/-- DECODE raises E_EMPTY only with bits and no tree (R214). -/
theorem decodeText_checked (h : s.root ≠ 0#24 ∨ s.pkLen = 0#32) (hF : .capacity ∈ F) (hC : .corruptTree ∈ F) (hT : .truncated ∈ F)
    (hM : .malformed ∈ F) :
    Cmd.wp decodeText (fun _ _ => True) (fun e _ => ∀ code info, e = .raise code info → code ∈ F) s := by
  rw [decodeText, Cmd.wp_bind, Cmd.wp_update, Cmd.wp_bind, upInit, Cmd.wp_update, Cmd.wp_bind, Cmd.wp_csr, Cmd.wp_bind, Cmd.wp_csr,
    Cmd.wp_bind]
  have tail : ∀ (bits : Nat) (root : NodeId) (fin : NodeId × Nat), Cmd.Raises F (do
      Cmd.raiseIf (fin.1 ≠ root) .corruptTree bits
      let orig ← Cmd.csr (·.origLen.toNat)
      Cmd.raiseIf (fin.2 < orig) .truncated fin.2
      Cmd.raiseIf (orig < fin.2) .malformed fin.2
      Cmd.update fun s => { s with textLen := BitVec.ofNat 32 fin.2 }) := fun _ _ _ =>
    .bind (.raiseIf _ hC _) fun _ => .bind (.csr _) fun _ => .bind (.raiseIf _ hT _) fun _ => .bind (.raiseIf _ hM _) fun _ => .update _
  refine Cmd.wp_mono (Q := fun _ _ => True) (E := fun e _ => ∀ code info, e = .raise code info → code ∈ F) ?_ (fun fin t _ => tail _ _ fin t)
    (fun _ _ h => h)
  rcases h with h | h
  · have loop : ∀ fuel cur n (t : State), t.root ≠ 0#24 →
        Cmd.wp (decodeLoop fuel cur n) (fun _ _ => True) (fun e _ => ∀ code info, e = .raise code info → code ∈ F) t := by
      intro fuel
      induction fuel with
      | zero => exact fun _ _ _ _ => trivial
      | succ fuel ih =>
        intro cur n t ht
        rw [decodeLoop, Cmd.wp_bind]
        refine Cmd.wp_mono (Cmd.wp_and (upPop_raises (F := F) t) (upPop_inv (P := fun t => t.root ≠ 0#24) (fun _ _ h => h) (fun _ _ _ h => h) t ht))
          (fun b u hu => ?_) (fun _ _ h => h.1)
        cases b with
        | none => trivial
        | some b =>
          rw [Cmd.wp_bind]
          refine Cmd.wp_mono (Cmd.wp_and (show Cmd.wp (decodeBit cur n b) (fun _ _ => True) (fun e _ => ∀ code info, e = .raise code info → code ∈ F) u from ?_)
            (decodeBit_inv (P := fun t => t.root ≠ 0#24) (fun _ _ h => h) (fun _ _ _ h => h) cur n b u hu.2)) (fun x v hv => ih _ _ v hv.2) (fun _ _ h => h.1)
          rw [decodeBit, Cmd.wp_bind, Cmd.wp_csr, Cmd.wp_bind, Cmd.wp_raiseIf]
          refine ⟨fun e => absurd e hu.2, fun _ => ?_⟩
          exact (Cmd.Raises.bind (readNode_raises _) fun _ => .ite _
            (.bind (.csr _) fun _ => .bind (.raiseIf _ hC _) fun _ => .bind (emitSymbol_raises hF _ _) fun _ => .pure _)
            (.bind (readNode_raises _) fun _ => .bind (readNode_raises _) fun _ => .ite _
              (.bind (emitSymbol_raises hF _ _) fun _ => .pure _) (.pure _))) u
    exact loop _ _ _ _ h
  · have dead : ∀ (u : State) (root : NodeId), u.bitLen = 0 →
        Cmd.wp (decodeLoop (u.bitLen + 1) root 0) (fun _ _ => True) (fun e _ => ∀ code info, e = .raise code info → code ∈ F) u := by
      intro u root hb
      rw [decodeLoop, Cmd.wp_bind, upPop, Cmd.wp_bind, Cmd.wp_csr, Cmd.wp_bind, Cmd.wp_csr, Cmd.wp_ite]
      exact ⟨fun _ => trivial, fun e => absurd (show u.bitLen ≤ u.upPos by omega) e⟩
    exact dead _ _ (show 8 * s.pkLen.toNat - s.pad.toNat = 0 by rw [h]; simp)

····················

Everything from the first line above up to and including the line that contains "(hM : .malformed" should be printed exactly; please print only that.

/-- DECODE raises E_EMPTY only with bits and no tree (R214). -/
theorem decodeText_checked (h : s.root ≠ 0#24 ∨ s.pkLen = 0#32) (hF : .capacity ∈ F) (hC : .corruptTree ∈ F) (hT : .truncated ∈ F)
    (hM : .malformed ∈ F) :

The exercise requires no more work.